21. The method of claim 20, wherein the ESR pattern of the product is measured using an additional permanent magnet or antenna or external switchable circuit component suitable for the purpose.

22. Method for verifying the authenticity of a product having an identification substance blend comprising a paramagnetic phase and having an ESR fingerprint allowing the product to be unambiguously identified, having the following method steps:

-recording the ESR map of the product with a mobile terminal device, preferably a smartphone, executing on the mobile terminal device a computer program for measuring the ESR map of the product using circuit components of the mobile terminal device, and

-comparing the recorded ESR spectrum of the product with a stored ESR fingerprint spectrum.

23. The method of claim 22, wherein the ESR pattern of the product is measured using an additional permanent magnet.

24. Device for authenticating a product having an identification substance blend comprising a paramagnetic phase and having an ESR fingerprint allowing unambiguous identification of the product, wherein the device has:

a spectrometer unit arranged to measure an ESR spectrum,

-a communication unit arranged to access a database storing a digital representation of ESR fingerprint spectra, an

-a data processing unit arranged to create a digital representation of the measured ESR fingerprint of the product to be authenticated and to compare it with the digital representation of the ESR fingerprint spectrum stored in the database.

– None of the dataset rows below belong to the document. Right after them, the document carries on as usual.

-- ==== Sys2Proof/Machine/Profile.lean ====
section
/-! DEFINITION. Velocity profiles (13): trapezoidal and S-curve moves as pieces of constant jerk, in FP64 (R536 to R538). The order of the
FP64 operations is the model's (log entry 33). -/
namespace Sys2Proof.Machine
namespace D

def add : Fp → Fp → Fp := Fp.add f64 .near
def sub : Fp → Fp → Fp := Fp.sub f64 .near
def mul : Fp → Fp → Fp := Fp.mul f64 .near
def div : Fp → Fp → Fp := Fp.div f64 .near
def sqrt : Fp → Fp := Fp.sqrt f64 .near
def ofNat (n : Nat) : Fp := Fp.ofInt f64 n
def zero : Fp := .zero false
def half : Fp := .fin false 1 (-1)
def two : Fp := .fin false 1 1

end D

/-- The largest whole number not above a number; 0 of one below 0. -/
def Fp.floorNat : Fp → Nat
  | .fin false m e => if 0 ≤ e then m * 2 ^ e.toNat else m / 2 ^ (-e).toNat
  | _ => 0

/-- Distance and rate `t` seconds into a piece. -/
def Seg.posAt (g : Seg) (t : Fp) : Fp :=
  D.mul t (D.add g.v (D.mul t (D.add (D.mul g.a D.half) (D.div (D.mul t g.j) (D.ofNat 6)))))
def Seg.rateAt (g : Seg) (t : Fp) : Fp := D.add g.v (D.mul t (D.add g.a (D.mul D.half (D.mul t g.j))))

/-- Distance and rate along a profile; past its end it rests. -/
def posAlong : List Seg → Fp → Fp
  | [], _ => D.zero
  | g :: r, t => if t.le g.dur then g.posAt t else D.add (g.posAt g.dur) (posAlong r (D.sub t g.dur))
def rateAlong : List Seg → Fp → Fp
  | [], _ => D.zero
  | g :: r, t => if t.le g.dur then g.rateAt t else rateAlong r (D.sub t g.dur)
def totalTime (gs : List Seg) : Fp := gs.foldl (fun t g => D.add t g.dur) D.zero

/-- The state a piece shows: 1 ACCEL, 2 CRUISE, 3 DECEL. -/
def Seg.kind (g : Seg) : Nat :=
  let e := g.rateAt g.dur
  if g.v.lt e then 1 else if e.lt g.v then 3 else 2
def kindAlong : List Seg → Fp → Nat
  | [], _ => 3
  | g :: r, t => if t.le g.dur then g.kind else kindAlong r (D.sub t g.dur)

/-- A trapezoid from rate `v` over distance `d`, with limits VSTART, VMAX and AMAX (R536; R545 from a present rate). -/
def trapezoid (v v0 vmax amax d : Fp) : List Seg :=
  let sq := fun x => D.mul x x
  let vp := Fp.min vmax (D.sqrt (D.add (D.mul amax d) (D.mul D.half (D.add (sq v) (sq v0)))))
  let da := D.div (D.sub (sq vp) (sq v)) (D.mul D.two amax)
  let dd := D.div (D.sub (sq vp) (sq v0)) (D.mul D.two amax)
  let rest := Fp.max D.zero (D.sub d (D.add da dd))
  [{ dur := D.div (D.sub vp v) amax, v := v, a := amax, j := D.zero },
   { dur := D.div rest vp, v := vp, a := D.zero, j := D.zero },
   { dur := D.div (D.sub vp v0) amax, v := vp, a := amax.neg, j := D.zero }]

/-- a_p and T_a of R537 for a peak rate. -/
def scurvePeak (v0 amax jmax vp : Fp) : Fp := Fp.min amax (D.sqrt (D.mul jmax (D.sub vp v0)))
def scurveTime (v0 amax jmax vp : Fp) : Fp :=
  let dv := D.sub vp v0
  let ap := scurvePeak v0 amax jmax vp
  if dv.isZero then D.zero else D.add (D.div dv ap) (D.div ap jmax)

/-- The distance of both ramps, 2 · (VSTART + vp) / 2 · T_a. -/
def scurveRamps (v0 amax jmax vp : Fp) : Fp := D.mul (D.add v0 vp) (scurveTime v0 amax jmax vp)

/-- Bisection for the highest vp whose ramps fit (R537). -/
def scurveBisect (v0 amax jmax d : Fp) : Nat → Fp → Fp → Fp
  | 0, lo, _ => lo
  | fuel + 1, lo, hi =>
    if (D.sub hi lo).le (D.mul hi (.fin false 1 (-30))) then lo
    else
      let m := D.mul D.half (D.add lo hi)
      if (scurveRamps v0 amax jmax m).le d then scurveBisect v0 amax jmax d fuel m hi else scurveBisect v0 amax jmax d fuel lo m

/-- An S-curve from standstill over distance `d` (R537). -/
def scurve (v0 vmax amax jmax d : Fp) : List Seg :=
  let vp := if (scurveRamps v0 amax jmax vmax).le d then vmax else scurveBisect v0 amax jmax d 128 v0 vmax
  let ap := scurvePeak v0 amax jmax vp
  let ta := scurveTime v0 amax jmax vp
  let tj := if ta.isZero then D.zero else D.div ap jmax
  let th := if ta.isZero then D.zero else Fp.max D.zero (D.sub (D.div (D.sub vp v0) ap) tj)
  let v1 := D.add v0 (D.mul D.half (D.mul ap tj))
  let v2 := D.add v1 (D.mul ap th)
  let rest := Fp.max D.zero (D.sub d (scurveRamps v0 amax jmax vp))
  [{ dur := tj, v := v0, a := D.zero, j := jmax },
   { dur := th, v := v1, a := ap, j := D.zero },
   { dur := tj, v := v2, a := ap, j := jmax.neg },
   { dur := D.div rest vp, v := vp, a := D.zero, j := D.zero },
   { dur := tj, v := vp, a := D.zero, j := jmax.neg },
   { dur := th, v := v2, a := ap.neg, j := D.zero },
   { dur := tj, v := v1, a := ap.neg, j := jmax }]

/-- A deceleration from rate `v` to VSTART (R547). -/
def braking (v v0 amax : Fp) : List Seg :=
  if v.le v0 then [] else [{ dur := D.div (D.sub v v0) amax, v := v, a := amax.neg, j := D.zero }]

/-! ### Steps of a move (R538) -/

/-- Seconds of a number of half ticks of the 250 MHz clock. -/
def halfTicks (h : Nat) : Fp := D.div (D.ofNat h) (D.ofNat 500000000)

/-- Steps reached `h` half ticks after t = 0, as a real number. -/
def Move.reached (m : Move) (h : Nat) : Fp :=
  let t := halfTicks h
  if (totalTime m.segs).le t then D.ofNat m.dist else D.add m.frac (D.mul m.scale (posAlong m.segs t))

/-- The least `n` in `[lo, hi]` with a property that stays true once it is. -/
def leastNat (p : Nat → Bool) : Nat → Nat → Nat → Nat
  | 0, lo, _ => lo
  | fuel + 1, lo, hi => if hi ≤ lo then lo else if p ((lo + hi) / 2) then leastNat p fuel lo ((lo + hi) / 2) else leastNat p fuel ((lo + hi) / 2 + 1) hi

/-- The tick of step `k`, counted from t = 0: the one nearest to t_k. -/
def Move.tickOf (m : Move) (k : Nat) : Nat :=
  let last := (Fp.floorNat (D.mul (totalTime m.segs) (D.ofNat 250000000))) + 2
  leastNat (fun n => (D.ofNat k).le (m.reached (2 * n + 1))) (last.log2 + 2) 0 last

/-- Rate and position at a tick: before t = 0 the move has not left its start. -/
def Move.elapsed (m : Move) (tick : Nat) : Fp := halfTicks (2 * (tick - m.start))
def Move.rate (m : Move) (tick : Nat) : Fp :=
  D.mul m.scale (if tick < m.start then m.v0 else rateAlong m.segs (m.elapsed tick))

end Sys2Proof.Machine
end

25. Device according to claim 24, in the form of a mobile terminal device or a fixed terminal device, preferably in the form of a smartphone, on which a computer program for measuring the ESR map of the product using circuit components of the mobile terminal device is executable.

26. Use of a mobile terminal device, preferably a smartphone, for authenticating a product comprising an identification substance blend comprising a paramagnetic phase and having an ESR fingerprint, on which a computer program is executed for measuring the ESR spectrum of the product using circuit components of the mobile terminal device.

27. A computer program product executable on a terminal device, preferably a smartphone, which when executed on the terminal device uses circuit components of the terminal device to measure an ESR map of a sample comprising a paramagnetic phase.